BRIEF:
Two lines mark the range in the entries below: the one holding "none => s.au.image.steer.mode⟩) ∧" and the one holding "t.au.winch.holder = .radio". Set down those two and all lines between them, exactly.

Stored items:
/-- The entry to LIVE by a new frame, from ABSENT, from HOLD, or from RECOVERING when it completes the run in time: every PIT and
AUTO(FAILSAFE) row is given pending RADIO and keeps its entry until its boundary, which ends an operation in flight with
RADIO_TAKEOVER and starts the winch boundary timer; RADIO takes the NONE rows whose binding is live and its own rows follow
the frame, or go to NONE where their binding is no longer live, as at a re-entry from HOLD; a NONE row that the radio cannot
take stays NONE. The six commands are those of the entering frame, normalized, and its lights switch and its wake sources act
as at any published frame. An adopted DRIVE row keeps a pending AUTO(ASSIST), unless the same
frame brings a throttle other than 0 or takes the winch and so ends the assisted haul, and an AUTO(ASSIST) row is given its
pending holder as at any published frame (R2, R8, R9, R17, R18, R43, R127, R136, R153 to R156). That a pending RADIO of an
adopted row is cleared, and that the throttle of the adopting frame counts, are the model's readings (assumption log, entry
15); the steer mode list is looked up at the frame (entry 18). -/
def Obligations.EntryToLiveGivesRows : Prop :=
  ∀ (bytes : List Byte) (f : ReceiverFrame) (s : State), receiverFrameOf bytes = some f → f.crc = crc8 f.checked →
    f.failsafe = false → s.rxl.lastCounter ≠ some f.counter →
    s.rxl.link = .absent ∨ s.rxl.link = .hold ∨
      s.rxl.link = .recovering ∧ 2 ≤ s.rxl.run ∧ (∀ g, s.rxl.gap = some g → g.holdPassed = false) →
    ∃ t, exec (.channelFrame bytes) s = .next t ∧ t.rxl.link = .live ∧ s.FramePublished t ∧
      (s.au.drive.holder ∈ [Holder.pit, .auto .failsafe] →
        t.au.drive = { s.au.drive with pending := some .radio } ∧ t.au.image.drive = s.au.image.drive) ∧
      (s.au.steer.holder ∈ [Holder.pit, .auto .failsafe] →
        t.au.steer = { s.au.steer with pending := some .radio } ∧ t.au.image.steer = s.au.image.steer) ∧
      (s.au.gear.holder ∈ [Holder.pit, .auto .failsafe] →
        t.au.gear = { s.au.gear with pending := some .radio } ∧ t.au.image.gear = s.au.image.gear) ∧
      (s.au.winch.holder ∈ [Holder.pit, .auto .failsafe] →
        t.au.winch = { s.au.winch with pending := some .radio } ∧ t.wnc.record = none ∧
          (s.au.winch.pending = none → t.au.winchTimer = true) ∧
          ∀ r, s.wnc.record = some r → t.pli = s.pli.withResult r (some .radioTakeover) ∧ t.wnc.present = 0 ∧
            (s.au.winch.holder = .pit → t.au.image.winch = ⟨.hold, 0⟩)) ∧
      (∀ v, s.au.drive.holder ∈ [Holder.noParty, .radio] → t.rxl.published.throttle = some v →
        t.au.drive.holder = .radio ∧ t.au.image.drive = ⟨.command, v⟩ ∧
          (s.au.drive.holder = .noParty → t.drc.armed = false) ∧
          (s.au.drive.pending = some .assist →
            t.au.drive.pending = if v = 0 ∧ s.assistCutShort = false then some .assist else none) ∧
          (s.au.drive.pending ≠ some .assist → s.au.drive.holder = .noParty → t.au.drive.pending = none)) ∧
      (s.au.drive.holder = .auto .assist → t.au.image.drive = s.au.image.drive ∧
        (∀ v, t.rxl.published.throttle = some v → 300 < v.natAbs →
          t.au.drive = { s.au.drive with pending := some .radio }) ∧
        ((∀ v, t.rxl.published.throttle = some v → v.natAbs ≤ 300) →
          (s.assistCutShort = false → t.au.drive = s.au.drive) ∧
          (s.assistCutShort = true → t.au.drive = s.au.drive.afterAssist t.rxl.published.throttle.isSome))) ∧
      (∀ v, s.au.steer.holder ∈ [Holder.noParty, .radio] → t.rxl.published.steer = some v →
        t.au.steer.holder = .radio ∧ t.au.image.steer = ⟨v, false, match t.rxl.published.steerMode with
          | some i => s.pst.working.stc.modeList.get i
          | none => s.au.image.steer.mode⟩) ∧
      (∀ i, s.au.gear.holder ∈ [Holder.noParty, .radio] → t.rxl.published.gear = some i →
        t.au.gear.holder = .radio ∧
          t.au.image.gear = some (if i = 0 then .high else if i = 1 then .low else .dig)) ∧
      (∀ v, s.au.winch.holder ∈ [Holder.noParty, .radio] → t.rxl.published.winch = some v →
        t.au.winch.holder = .radio ∧ t.au.image.winch = ⟨.speed, v⟩) ∧
      (s.au.drive.holder = .noParty → t.rxl.published.throttle = none →
        t.au.drive = ⟨.noParty,
          if s.au.drive.pending = some .assist ∧ s.assistCutShort = true then none else s.au.drive.pending,
          s.au.drive.deadline⟩ ∧ t.au.image.drive = s.au.image.drive) ∧
      (s.au.steer.holder = .noParty → t.rxl.published.steer = none →
        t.au.steer = s.au.steer ∧ t.au.image.steer = s.au.image.steer) ∧
      (s.au.gear.holder = .noParty → t.rxl.published.gear = none →
        t.au.gear = s.au.gear ∧ t.au.image.gear = s.au.image.gear) ∧
      (s.au.winch.holder = .noParty → t.rxl.published.winch = none →
        t.au.winch = s.au.winch ∧ t.au.image.winch = s.au.image.winch) ∧
      (s.au.drive.holder = .radio → t.rxl.published.throttle = none →
        t.au.drive = ⟨.noParty,
          if s.au.drive.pending = some .assist ∧ s.assistCutShort = true then none else s.au.drive.pending, false⟩ ∧
          t.au.image.drive = ⟨.command, 0⟩) ∧
      (s.au.steer.holder = .radio → t.rxl.published.steer = none →
        t.au.steer = ⟨.noParty, s.au.steer.pending, false⟩ ∧
          t.au.image.steer = ⟨0, false, s.au.image.steer.mode⟩) ∧
      (s.au.gear.holder = .radio → t.rxl.published.gear = none →
        t.au.gear = ⟨.noParty, s.au.gear.pending, false⟩ ∧ t.au.image.gear = none) ∧
      (s.au.winch.holder = .radio → t.rxl.published.winch = none →
        t.au.winch = ⟨.noParty, none, false⟩ ∧ t.au.image.winch = ⟨.hold, 0⟩)

/-! ### Replies -/

/-- A reply is transmitted once the assembler is not in the middle of a frame: the first owed reply, else the reply that
became ready first, framed as requests are; a GOOD RESET entry in it makes the reset wait for this transmission. With
nothing ready, or in the middle of a frame, nothing is sent (R158, R161, R162). That one step sends a whole reply is the
model's choice (assumption log, entry 12). -/
def Obligations.ReplyTransmitted : Prop :=
  ∀ s : State,
    (s.pli.ready = [] ∨ s.pli.assembler ≠ .hunting → exec .replyTransmit s = .next s) ∧
    ∀ (l1 l2 : List Reply) (r : Reply) (body : List Byte), s.pli.assembler = .hunting → s.pli.ready = l1 ++ r :: l2 →
      (r.owed = true ∧ (∀ x ∈ l1, x.owed = false) ∨ l1 = [] ∧ ∀ x ∈ r :: l2, x.owed = false) →
      body = r.entries.flatMap (fun e =>
        [e.code, (match e.status with
          | .good => 0
          | .check => 1
          | .busy => 2
          | .skipped => 3 : Byte), BitVec.ofNat 8 e.data.length] ++ e.data) →
      exec .replyTransmit s = .next { s with pli := { s.pli with
        ready := l1 ++ l2
        lastSent := [0x5C, BitVec.ofNat 8 body.length] ++ body ++
          [(crc16 (BitVec.ofNat 8 body.length :: body)).truncate 8,
            ((crc16 (BitVec.ofNat 8 body.length :: body)) >>> 8).truncate 8]
        resetAwaited := s.pli.resetAwaited || r.entries.any fun e => e.code = 0x51 && e.status = .good } }

end Statements
end

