/-- A mode is refused under the restraint exactly where the statement says (R73). -/
theorem modeRefused_iff (s : State) (mode : Option SteerMode) :
    modeRefused s mode = true ↔
      s.stc.restraint = true ∧ ∃ m, mode = some m ∧ m ≠ s.au.image.steer.mode ∧ m ≠ s.stc.active := by
  cases mode <;> simp [modeRefused, and_assoc]

/-- Settles O24. -/
theorem steerSetUnderRestraint : Obligations.SteerSetUnderRestraint := by
  intro b lo hi mode s hs hp hb hv
  have param : steerParam b.params = some (signedOf lo hi, mode) := by
    rw [hb]
    rcases mode with _ | (_ | _ | _ | _)
    · exact steerParam_none hv
    all_goals exact steerParam_some hv rfl
  have answer (l : Bool) : setSteerAnswer b l s =
      if modeRefused s mode then .check s .assistActive else .good (s.setAu (s.au.steerSet (signedOf lo hi) mode)) [] := by
    unfold setSteerAnswer
    rw [param]
    simp [withParam, hp]
  refine congrArg Host.Outcome.next ?_
  split
  next h => exact hs.run_check rfl (by rw [answer, if_pos ((modeRefused_iff s mode).mpr h)])
  next h => exact hs.run_good rfl (by rw [answer, if_neg fun hm => h ((modeRefused_iff s mode).mp hm)]; rfl) rfl rfl

end Sys2Proof.Machine
end

section
/-! The winch requests: NOT_HOLDER (R13), the operations taken (R116, R117), the assisted haul (R17), FREESPOOL, and the two
requests that end an operation (R128). -/

namespace Sys2Proof.Machine

/-! ### The operation requests (R117) -/

/-- A pit that does not hold WINCH has every operation refused (R13). -/
theorem operationRefusal_notHolder {s : State} (h : s.au.winch.holder ≠ .pit) : operationRefusal s = some .notHolder :=
  if_pos h

theorem operationRefusal_free {s : State} (h : s.OperationFree) : operationRefusal s = none := by
  obtain ⟨pit, record, pending, mode, cut, fault⟩ := h
  simp [operationRefusal, pit, record, pending, mode, cut, fault]

theorem startOperation_notHolder {s : State} (h : s.au.winch.holder ≠ .pit) (r : OpRecord) (x : Option SenseKind) :
    startOperation s r x = .check s .notHolder := by
  simp [startOperation, operationRefusal_notHolder h]

theorem startOperation_free {s : State} (h : s.OperationFree) (r : OpRecord) :
    startOperation s r none = operationTaken (s.createRecord r) r.immediate := by
  simp [startOperation, operationRefusal_free h]

/-- The record of the model is that of the statements. -/
theorem createRecord_new (s : State) (k : OpKind) (n tension settle : Nat) (b : Block) :
    s.createRecord (.new k n tension settle (isImmediate b)) = s.withRecord (newRecord k n tension settle b) := rfl

/-- An operation taken: GOOD under IMMEDIATE, else an owed reply (R162, R163). -/
theorem State.Reaches.run_operation {s t : State} {r : Request} (h : s.Reaches r) (he : r.exempt = false) {b : Block}
    {m : Bool → State → Answer} (hm : m (isLastBlock s.pli.currentBatch b) s = operationTaken t (isImmediate b))
    (hp : t.pli = s.pli) (hb : t.bsv = s.bsv) : s.runRequest r b m = t.operationAnswered b r := by
  unfold State.operationAnswered
  split
  next hi =>
    have hi : isImmediate b = true := hi
    exact h.run_good he (by rw [hm, hi]; rfl) hp hb
  next hi =>
    have hi : isImmediate b = false := Bool.eq_false_iff.mpr hi
    exact h.run_owes he (by rw [hm, hi]; rfl) hp hb
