-- ==== Sys2Proof/Machine/Commands.lean ====
section
/-! DEFINITION. The meaning of each uplink command (spec/43_commands.md rules R231 to R240), executed after dispatch
has taken it from `pending_cmd` (R230). A fault of R261 is a next state: the block is halted with its code. -/

namespace Sys2Proof.Machine

/-- `Ping`: no operation (R231). -/
def execPing (s : State) : Res := .next s

/-- `PushPllChange` (R232, R184). -/
def execPushPllChange (change : PllChange) (s : State) : Res := .next (pushPllChange change s)

/-- `PushFracn` (R233, R182). -/
def execPushFracn (count : Byte) (values : List U16) (s : State) : Res := .next (pushFracn (usedValues count values) s)

/-- `ClearBuffers` (R234, R187). -/
def execClearBuffers (s : State) : Res := .next (clearBuffers s)

/-- `UploadDone` (R235, R186). -/
def execUploadDone (s : State) : Res := .next (notifyUploadDone s)

/-- `StartNow` (R236, R188). -/
def execStartNow (s : State) : Res := launch s

/-- `StopNow` (R237, R189). -/
def execStopNow (s : State) : Res := .next (stop s)

/-- `SetLooping`: a no-op, its operand ignored (R238). -/
def execSetLooping (_payload : List Byte) (s : State) : Res := .next s

/-- `EpochNow`: a no-op, its operand ignored (R239). -/
def execEpochNow (_payload : List Byte) (s : State) : Res := .next s

/-- `StartAtEpoch`: a no-op, its operand ignored; it does not launch (R240). -/
def execStartAtEpoch (_payload : List Byte) (s : State) : Res := .next s

end Sys2Proof.Machine
end

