/-! ### raiseFault -/

@[simp] theorem raiseFault_slot0 (c : FaultCode) (s : State) : (raiseFault c s).slot0 = s.slot0 := rfl
@[simp] theorem raiseFault_slot1 (c : FaultCode) (s : State) : (raiseFault c s).slot1 = s.slot1 := rfl
@[simp] theorem raiseFault_active (c : FaultCode) (s : State) : (raiseFault c s).active = s.active := rfl
@[simp] theorem raiseFault_pllchangei (c : FaultCode) (s : State) : (raiseFault c s).pllchangei = s.pllchangei := rfl
@[simp] theorem raiseFault_fracnI (c : FaultCode) (s : State) : (raiseFault c s).fracnI = s.fracnI := rfl
@[simp] theorem raiseFault_fracnRem (c : FaultCode) (s : State) : (raiseFault c s).fracnRem = s.fracnRem := rfl
@[simp] theorem raiseFault_isRunning (c : FaultCode) (s : State) : (raiseFault c s).isRunning = s.isRunning := rfl
@[simp] theorem raiseFault_uploading (c : FaultCode) (s : State) : (raiseFault c s).uploading = s.uploading := rfl
@[simp] theorem raiseFault_ringMem (c : FaultCode) (s : State) : (raiseFault c s).ringMem = s.ringMem := rfl
@[simp] theorem raiseFault_ringRd (c : FaultCode) (s : State) : (raiseFault c s).ringRd = s.ringRd := rfl
@[simp] theorem raiseFault_ringWr (c : FaultCode) (s : State) : (raiseFault c s).ringWr = s.ringWr := rfl
@[simp] theorem raiseFault_ringCount (c : FaultCode) (s : State) : (raiseFault c s).ringCount = s.ringCount := rfl
@[simp] theorem raiseFault_msgBuf (c : FaultCode) (s : State) : (raiseFault c s).msgBuf = s.msgBuf := rfl
@[simp] theorem raiseFault_msgLen (c : FaultCode) (s : State) : (raiseFault c s).msgLen = s.msgLen := rfl
@[simp] theorem raiseFault_msgOvf (c : FaultCode) (s : State) : (raiseFault c s).msgOvf = s.msgOvf := rfl
@[simp] theorem raiseFault_pendingCmd (c : FaultCode) (s : State) : (raiseFault c s).pendingCmd = s.pendingCmd := rfl
@[simp] theorem raiseFault_tmrMode (c : FaultCode) (s : State) : (raiseFault c s).tmrMode = s.tmrMode := rfl
@[simp] theorem raiseFault_tmrReload (c : FaultCode) (s : State) : (raiseFault c s).tmrReload = s.tmrReload := rfl
@[simp] theorem raiseFault_phase (c : FaultCode) (s : State) : (raiseFault c s).phase = s.phase := rfl
@[simp] theorem raiseFault_halted (c : FaultCode) (s : State) : (raiseFault c s).halted = true := rfl
@[simp] theorem raiseFault_faultCode (c : FaultCode) (s : State) : (raiseFault c s).faultCode = some c := rfl
@[simp] theorem raiseFault_trace (c : FaultCode) (s : State) : (raiseFault c s).trace = s.trace := rfl
@[simp] theorem raiseFault_config (c : FaultCode) (s : State) : (raiseFault c s).config = s.config := rfl
@[simp] theorem raiseFault_line (c : FaultCode) (s : State) : (raiseFault c s).line = s.line := rfl
@[simp] theorem raiseFault_agenda (c : FaultCode) (s : State) : (raiseFault c s).agenda = s.agenda := rfl
@[simp] theorem raiseFault_draws (c : FaultCode) (s : State) : (raiseFault c s).draws = s.draws := rfl

/-! ### setRunning -/

@[simp] theorem setRunning_slot0 (v : Bool) (s : State) : (setRunning v s).slot0 = s.slot0 := rfl
@[simp] theorem setRunning_slot1 (v : Bool) (s : State) : (setRunning v s).slot1 = s.slot1 := rfl
@[simp] theorem setRunning_active (v : Bool) (s : State) : (setRunning v s).active = s.active := rfl
@[simp] theorem setRunning_pllchangei (v : Bool) (s : State) : (setRunning v s).pllchangei = s.pllchangei := rfl
@[simp] theorem setRunning_fracnI (v : Bool) (s : State) : (setRunning v s).fracnI = s.fracnI := rfl
@[simp] theorem setRunning_fracnRem (v : Bool) (s : State) : (setRunning v s).fracnRem = s.fracnRem := rfl
@[simp] theorem setRunning_isRunning (v : Bool) (s : State) : (setRunning v s).isRunning = v := rfl
@[simp] theorem setRunning_uploading (v : Bool) (s : State) : (setRunning v s).uploading = s.uploading := rfl
@[simp] theorem setRunning_ringMem (v : Bool) (s : State) : (setRunning v s).ringMem = s.ringMem := rfl
@[simp] theorem setRunning_ringRd (v : Bool) (s : State) : (setRunning v s).ringRd = s.ringRd := rfl
@[simp] theorem setRunning_ringWr (v : Bool) (s : State) : (setRunning v s).ringWr = s.ringWr := rfl
@[simp] theorem setRunning_ringCount (v : Bool) (s : State) : (setRunning v s).ringCount = s.ringCount := rfl
@[simp] theorem setRunning_msgBuf (v : Bool) (s : State) : (setRunning v s).msgBuf = s.msgBuf := rfl
@[simp] theorem setRunning_msgLen (v : Bool) (s : State) : (setRunning v s).msgLen = s.msgLen := rfl
@[simp] theorem setRunning_msgOvf (v : Bool) (s : State) : (setRunning v s).msgOvf = s.msgOvf := rfl
@[simp] theorem setRunning_pendingCmd (v : Bool) (s : State) : (setRunning v s).pendingCmd = s.pendingCmd := rfl
@[simp] theorem setRunning_tmrMode (v : Bool) (s : State) : (setRunning v s).tmrMode = s.tmrMode := rfl
@[simp] theorem setRunning_tmrReload (v : Bool) (s : State) : (setRunning v s).tmrReload = s.tmrReload := rfl
@[simp] theorem setRunning_phase (v : Bool) (s : State) : (setRunning v s).phase = s.phase := rfl
@[simp] theorem setRunning_halted (v : Bool) (s : State) : (setRunning v s).halted = s.halted := rfl
@[simp] theorem setRunning_faultCode (v : Bool) (s : State) : (setRunning v s).faultCode = s.faultCode := rfl
@[simp] theorem setRunning_trace (v : Bool) (s : State) : (setRunning v s).trace = s.trace := rfl
@[simp] theorem setRunning_config (v : Bool) (s : State) : (setRunning v s).config = s.config := rfl
@[simp] theorem setRunning_line (v : Bool) (s : State) : (setRunning v s).line = s.line := rfl
@[simp] theorem setRunning_agenda (v : Bool) (s : State) : (setRunning v s).agenda = s.agenda := rfl
@[simp] theorem setRunning_draws (v : Bool) (s : State) : (setRunning v s).draws = s.draws := rfl

/-! ### setUploading -/

@[simp] theorem setUploading_slot0 (v : Bool) (s : State) : (setUploading v s).slot0 = s.slot0 := rfl
@[simp] theorem setUploading_slot1 (v : Bool) (s : State) : (setUploading v s).slot1 = s.slot1 := rfl
@[simp] theorem setUploading_active (v : Bool) (s : State) : (setUploading v s).active = s.active := rfl
@[simp] theorem setUploading_pllchangei (v : Bool) (s : State) : (setUploading v s).pllchangei = s.pllchangei := rfl
@[simp] theorem setUploading_fracnI (v : Bool) (s : State) : (setUploading v s).fracnI = s.fracnI := rfl
@[simp] theorem setUploading_fracnRem (v : Bool) (s : State) : (setUploading v s).fracnRem = s.fracnRem := rfl
@[simp] theorem setUploading_isRunning (v : Bool) (s : State) : (setUploading v s).isRunning = s.isRunning := rfl
@[simp] theorem setUploading_uploading (v : Bool) (s : State) : (setUploading v s).uploading = v := rfl
@[simp] theorem setUploading_ringMem (v : Bool) (s : State) : (setUploading v s).ringMem = s.ringMem := rfl
@[simp] theorem setUploading_ringRd (v : Bool) (s : State) : (setUploading v s).ringRd = s.ringRd := rfl
@[simp] theorem setUploading_ringWr (v : Bool) (s : State) : (setUploading v s).ringWr = s.ringWr := rfl
@[simp] theorem setUploading_ringCount (v : Bool) (s : State) : (setUploading v s).ringCount = s.ringCount := rfl
@[simp] theorem setUploading_msgBuf (v : Bool) (s : State) : (setUploading v s).msgBuf = s.msgBuf := rfl
@[simp] theorem setUploading_msgLen (v : Bool) (s : State) : (setUploading v s).msgLen = s.msgLen := rfl
@[simp] theorem setUploading_msgOvf (v : Bool) (s : State) : (setUploading v s).msgOvf = s.msgOvf := rfl
@[simp] theorem setUploading_pendingCmd (v : Bool) (s : State) : (setUploading v s).pendingCmd = s.pendingCmd := rfl
@[simp] theorem setUploading_tmrMode (v : Bool) (s : State) : (setUploading v s).tmrMode = s.tmrMode := rfl
@[simp] theorem setUploading_tmrReload (v : Bool) (s : State) : (setUploading v s).tmrReload = s.tmrReload := rfl
@[simp] theorem setUploading_phase (v : Bool) (s : State) : (setUploading v s).phase = s.phase := rfl
@[simp] theorem setUploading_halted (v : Bool) (s : State) : (setUploading v s).halted = s.halted := rfl
@[simp] theorem setUploading_faultCode (v : Bool) (s : State) : (setUploading v s).faultCode = s.faultCode := rfl
@[simp] theorem setUploading_trace (v : Bool) (s : State) : (setUploading v s).trace = s.trace := rfl
@[simp] theorem setUploading_config (v : Bool) (s : State) : (setUploading v s).config = s.config := rfl
@[simp] theorem setUploading_line (v : Bool) (s : State) : (setUploading v s).line = s.line := rfl
@[simp] theorem setUploading_agenda (v : Bool) (s : State) : (setUploading v s).agenda = s.agenda := rfl
@[simp] theorem setUploading_draws (v : Bool) (s : State) : (setUploading v s).draws = s.draws := rfl

/-! ### setMsgOvf -/

@[simp] theorem setMsgOvf_slot0 (v : Bool) (s : State) : (setMsgOvf v s).slot0 = s.slot0 := rfl
@[simp] theorem setMsgOvf_slot1 (v : Bool) (s : State) : (setMsgOvf v s).slot1 = s.slot1 := rfl
@[simp] theorem setMsgOvf_active (v : Bool) (s : State) : (setMsgOvf v s).active = s.active := rfl
@[simp] theorem setMsgOvf_pllchangei (v : Bool) (s : State) : (setMsgOvf v s).pllchangei = s.pllchangei := rfl
@[simp] theorem setMsgOvf_fracnI (v : Bool) (s : State) : (setMsgOvf v s).fracnI = s.fracnI := rfl
@[simp] theorem setMsgOvf_fracnRem (v : Bool) (s : State) : (setMsgOvf v s).fracnRem = s.fracnRem := rfl
@[simp] theorem setMsgOvf_isRunning (v : Bool) (s : State) : (setMsgOvf v s).isRunning = s.isRunning := rfl
@[simp] theorem setMsgOvf_uploading (v : Bool) (s : State) : (setMsgOvf v s).uploading = s.uploading := rfl
@[simp] theorem setMsgOvf_ringMem (v : Bool) (s : State) : (setMsgOvf v s).ringMem = s.ringMem := rfl
@[simp] theorem setMsgOvf_ringRd (v : Bool) (s : State) : (setMsgOvf v s).ringRd = s.ringRd := rfl
@[simp] theorem setMsgOvf_ringWr (v : Bool) (s : State) : (setMsgOvf v s).ringWr = s.ringWr := rfl
@[simp] theorem setMsgOvf_ringCount (v : Bool) (s : State) : (setMsgOvf v s).ringCount = s.ringCount := rfl
@[simp] theorem setMsgOvf_msgBuf (v : Bool) (s : State) : (setMsgOvf v s).msgBuf = s.msgBuf := rfl
@[simp] theorem setMsgOvf_msgLen (v : Bool) (s : State) : (setMsgOvf v s).msgLen = s.msgLen := rfl
@[simp] theorem setMsgOvf_msgOvf (v : Bool) (s : State) : (setMsgOvf v s).msgOvf = v := rfl
@[simp] theorem setMsgOvf_pendingCmd (v : Bool) (s : State) : (setMsgOvf v s).pendingCmd = s.pendingCmd := rfl
@[simp] theorem setMsgOvf_tmrMode (v : Bool) (s : State) : (setMsgOvf v s).tmrMode = s.tmrMode := rfl
@[simp] theorem setMsgOvf_tmrReload (v : Bool) (s : State) : (setMsgOvf v s).tmrReload = s.tmrReload := rfl
@[simp] theorem setMsgOvf_phase (v : Bool) (s : State) : (setMsgOvf v s).phase = s.phase := rfl
@[simp] theorem setMsgOvf_halted (v : Bool) (s : State) : (setMsgOvf v s).halted = s.halted := rfl
@[simp] theorem setMsgOvf_faultCode (v : Bool) (s : State) : (setMsgOvf v s).faultCode = s.faultCode := rfl
@[simp] theorem setMsgOvf_trace (v : Bool) (s : State) : (setMsgOvf v s).trace = s.trace := rfl
@[simp] theorem setMsgOvf_config (v : Bool) (s : State) : (setMsgOvf v s).config = s.config := rfl
@[simp] theorem setMsgOvf_line (v : Bool) (s : State) : (setMsgOvf v s).line = s.line := rfl
@[simp] theorem setMsgOvf_agenda (v : Bool) (s : State) : (setMsgOvf v s).agenda = s.agenda := rfl
@[simp] theorem setMsgOvf_draws (v : Bool) (s : State) : (setMsgOvf v s).draws = s.draws := rfl

/-! ### resetAssembly -/

@[simp] theorem resetAssembly_slot0 (s : State) : (resetAssembly s).slot0 = s.slot0 := rfl
@[simp] theorem resetAssembly_slot1 (s : State) : (resetAssembly s).slot1 = s.slot1 := rfl
@[simp] theorem resetAssembly_active (s : State) : (resetAssembly s).active = s.active := rfl
@[simp] theorem resetAssembly_pllchangei (s : State) : (resetAssembly s).pllchangei = s.pllchangei := rfl
@[simp] theorem resetAssembly_fracnI (s : State) : (resetAssembly s).fracnI = s.fracnI := rfl
@[simp] theorem resetAssembly_fracnRem (s : State) : (resetAssembly s).fracnRem = s.fracnRem := rfl
@[simp] theorem resetAssembly_isRunning (s : State) : (resetAssembly s).isRunning = s.isRunning := rfl
@[simp] theorem resetAssembly_uploading (s : State) : (resetAssembly s).uploading = s.uploading := rfl
@[simp] theorem resetAssembly_ringMem (s : State) : (resetAssembly s).ringMem = s.ringMem := rfl
@[simp] theorem resetAssembly_ringRd (s : State) : (resetAssembly s).ringRd = s.ringRd := rfl
@[simp] theorem resetAssembly_ringWr (s : State) : (resetAssembly s).ringWr = s.ringWr := rfl
@[simp] theorem resetAssembly_ringCount (s : State) : (resetAssembly s).ringCount = s.ringCount := rfl
@[simp] theorem resetAssembly_msgBuf (s : State) : (resetAssembly s).msgBuf = s.msgBuf := rfl
@[simp] theorem resetAssembly_msgLen (s : State) : (resetAssembly s).msgLen = 0 := rfl
@[simp] theorem resetAssembly_msgOvf (s : State) : (resetAssembly s).msgOvf = false := rfl
@[simp] theorem resetAssembly_pendingCmd (s : State) : (resetAssembly s).pendingCmd = s.pendingCmd := rfl
@[simp] theorem resetAssembly_tmrMode (s : State) : (resetAssembly s).tmrMode = s.tmrMode := rfl
@[simp] theorem resetAssembly_tmrReload (s : State) : (resetAssembly s).tmrReload = s.tmrReload := rfl
@[simp] theorem resetAssembly_phase (s : State) : (resetAssembly s).phase = s.phase := rfl
@[simp] theorem resetAssembly_halted (s : State) : (resetAssembly s).halted = s.halted := rfl
@[simp] theorem resetAssembly_faultCode (s : State) : (resetAssembly s).faultCode = s.faultCode := rfl
@[simp] theorem resetAssembly_trace (s : State) : (resetAssembly s).trace = s.trace := rfl
@[simp] theorem resetAssembly_config (s : State) : (resetAssembly s).config = s.config := rfl
@[simp] theorem resetAssembly_line (s : State) : (resetAssembly s).line = s.line := rfl
@[simp] theorem resetAssembly_agenda (s : State) : (resetAssembly s).agenda = s.agenda := rfl
@[simp] theorem resetAssembly_draws (s : State) : (resetAssembly s).draws = s.draws := rfl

SOLVED EXERCISE:
          | none => s.au.image.steer.mode⟩) ∧
      (∀ i, s.au.gear.holder ∈ [Holder.noParty, .radio] → t.rxl.published.gear = some i →
        t.au.gear.holder = .radio ∧
          t.au.image.gear = some (if i = 0 then .high else if i = 1 then .low else .dig)) ∧
      (∀ v, s.au.winch.holder ∈ [Holder.noParty, .radio] → t.rxl.published.winch = some v →
        t.au.winch.holder = .radio ∧ t.au.image.winch = ⟨.speed, v⟩) ∧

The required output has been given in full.